■ The task
Of the entries below, return only those lines from the line with "Nat → AMap α" to the line with "where unlisted keys", exactly, both included.

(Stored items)

-- ==== Sys2Proof/Machine/Bits.lean ====
section
/-!
DEFINITION. Bit-field, sign-extension and byte-order helpers: fields of words, little-endian bytes (R6), register
pairs (R17), and lists of lanes.
-/

namespace Sys2Proof.Machine

/-- Field of `w` bits from bit `lo` of a number. -/
def nbits (n lo w : Nat) : Nat := n / 2 ^ lo % 2 ^ w

/-- Bit `i` of a number. -/
def nbit (n i : Nat) : Bool := n / 2 ^ i % 2 = 1

/-- A `w`-bit number read as two's complement. -/
def toInt (w n : Nat) : Int :=
  let m := n % 2 ^ w
  if 2 * m ≥ 2 ^ w then (m : Int) - 2 ^ w else m

/-- An integer modulo 2^w, as a number. -/
def ofInt (w : Nat) (i : Int) : Nat := (i % (2 ^ w : Nat)).toNat

/-- 1 for true. -/
def b2n (b : Bool) : Nat := if b then 1 else 0

/-- The `n` bytes of a number, little-endian (R6). -/
def toBytes : Nat → Nat → List Byte
  | 0, _ => []
  | n + 1, v => BitVec.ofNat 8 v :: toBytes n (v / 256)

/-- The number that bytes hold, little-endian (R6). -/
def ofBytes : List Byte → Nat
  | [] => 0
  | b :: bs => b.toNat + 256 * ofBytes bs

/-- The number in `n` bytes of a list from offset `off`; bytes past its end read 0. -/
def bytesAt (bs : List Byte) (off n : Nat) : Nat := ofBytes ((bs.drop off).take n)

/-- A 64-bit value from the halves of a pair (R17). -/
def joinPair (lo hi : Word) : Word64 := hi ++ lo

/-- Bits [31:0] of a pair's value. -/
def lowHalf (x : Word64) : Word := x.setWidth 32

/-- Bits [63:32] of a pair's value. -/
def highHalf (x : Word64) : Word := (x >>> 32).setWidth 32

/-- The lanes set in a mask below `n`, ascending from `i`. -/
def lanesFrom (m : LaneMask) : Nat → Nat → List Nat
  | _, 0 => []
  | i, n + 1 => if m.getLsbD i then i :: lanesFrom m (i + 1) n else lanesFrom m (i + 1) n

/-- The lanes of a mask, ascending, in a team of `groups` groups. -/
def lanesOf (groups : Nat) (m : LaneMask) : List Nat := lanesFrom m 0 (32 * groups)

/-- The mask of the lanes of `l` for which `f` holds. -/
def maskOf (l : List Nat) (f : Nat → Bool) : LaneMask :=
  l.foldl (fun m i => if f i then m ||| (1#1024 <<< i) else m) 0#1024

/-- The numbers from `i`, `n` of them. -/
def span : Nat → Nat → List Nat
  | _, 0 => []
  | i, n + 1 => i :: span (i + 1) n

/-- 64-bit sign extension of a word (R90). -/
def sext64 (w : Word) : Word64 := w.signExtend 64

/-- Number of 1 bits among the low `n` bits. -/
def popBits (x : Nat) : Nat → Nat
  | 0 => 0
  | n + 1 => b2n (nbit x n) + popBits x n

/-- Whether two byte ranges, given by their first and last bytes, meet. -/
def meets (lo hi lo' hi' : Nat) : Bool := lo ≤ hi' && lo' ≤ hi

end Sys2Proof.Machine
end

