-- ==== Sys2Proof/Machine/Maps.lean ====
section
/-!
DEFINITION. Finite maps as plain data: lists of (key, value) pairs, keys strictly rising when built by these
operations. `get` and `put` serve maps with a default: an entry equal to the default is not listed, so equal maps
are equal lists. Reads and writes of registers, memory, tasks and units all go through these.
-/

namespace Sys2Proof.Machine

/-- A finite map from numbers. -/
abbrev AMap (α : Type) := List (Nat × α)

/-- The value at key `k`, if listed. -/
def AMap.find {α : Type} : AMap α → Nat → Option α
  | [], _ => none
  | e :: m, k => if e.1 = k then some e.2 else AMap.find m k

/-- The map without key `k`. -/
def AMap.erase {α : Type} : AMap α → Nat → AMap α
  | [], _ => []
  | e :: m, k => if e.1 = k then AMap.erase m k else e :: AMap.erase m k

/-- Places a pair before the first greater key. -/
def AMap.place {α : Type} : AMap α → Nat → α → AMap α
  | [], k, v => [(k, v)]
  | e :: m, k, v => if k < e.1 then (k, v) :: e :: m else e :: AMap.place m k v

/-- The map with `v` at key `k`. -/
def AMap.set {α : Type} (m : AMap α) (k : Nat) (v : α) : AMap α :=
  AMap.place (AMap.erase m k) k v

/-- The value at key `k` of a map whose unlisted keys hold `d`. -/
def AMap.get {α : Type} (d : α) (m : AMap α) (k : Nat) : α :=
  (AMap.find m k).getD d

/-- The map with `v` at key `k`, where unlisted keys hold `d`. -/
def AMap.put {α : Type} [DecidableEq α] (d : α) (m : AMap α) (k : Nat) (v : α) : AMap α :=
  if v = d then AMap.erase m k else AMap.set m k v

/-- Keys strictly rising. -/
def AMap.rising {α : Type} : AMap α → Bool
  | [] => true
  | e :: m => (match m with
    | [] => true
    | f :: _ => decide (e.1 < f.1)) && AMap.rising m

/-- The canonical form of a map with default `d`: keys strictly rising and no entry equal to the default. -/
def AMap.canonical {α : Type} [DecidableEq α] (d : α) (m : AMap α) : Bool :=
  AMap.rising m && m.all (fun e => decide (e.2 ≠ d))

/-- Changes the value at key `k` by `f`, if listed. -/
def AMap.modify {α : Type} (m : AMap α) (k : Nat) (f : α → α) : AMap α :=
  match AMap.find m k with
  | none => m
  | some v => AMap.set m k (f v)

/-- Applies `f` to every value. -/
def AMap.mapVals {α : Type} (f : Nat → α → α) (m : AMap α) : AMap α :=
  m.map (fun e => (e.1, f e.1 e.2))

/-- The first number from `k` on, of `n` tried, that is no key of the map. -/
def AMap.fresh {α : Type} (m : AMap α) (k : Nat) : Nat → Nat
  | 0 => k
  | n + 1 => if (AMap.find m k).isNone then k else AMap.fresh m (k + 1) n

end Sys2Proof.Machine
end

■ Your response
def AMap.erase {α : Type} : AMap α → Nat → AMap α
  | [], _ => []
  | e :: m, k => if e.1 = k then AMap.erase m k else e :: AMap.erase m k

/-- Places a pair before the first greater key. -/
def AMap.place {α : Type} : AMap α → Nat → α → AMap α
  | [], k, v => [(k, v)]
  | e :: m, k, v => if k < e.1 then (k, v) :: e :: m else e :: AMap.place m k v

/-- The map with `v` at key `k`. -/
def AMap.set {α : Type} (m : AMap α) (k : Nat) (v : α) : AMap α :=
  AMap.place (AMap.erase m k) k v

/-- The value at key `k` of a map whose unlisted keys hold `d`. -/
def AMap.get {α : Type} (d : α) (m : AMap α) (k : Nat) : α :=
  (AMap.find m k).getD d

/-- The map with `v` at key `k`, where unlisted keys hold `d`. -/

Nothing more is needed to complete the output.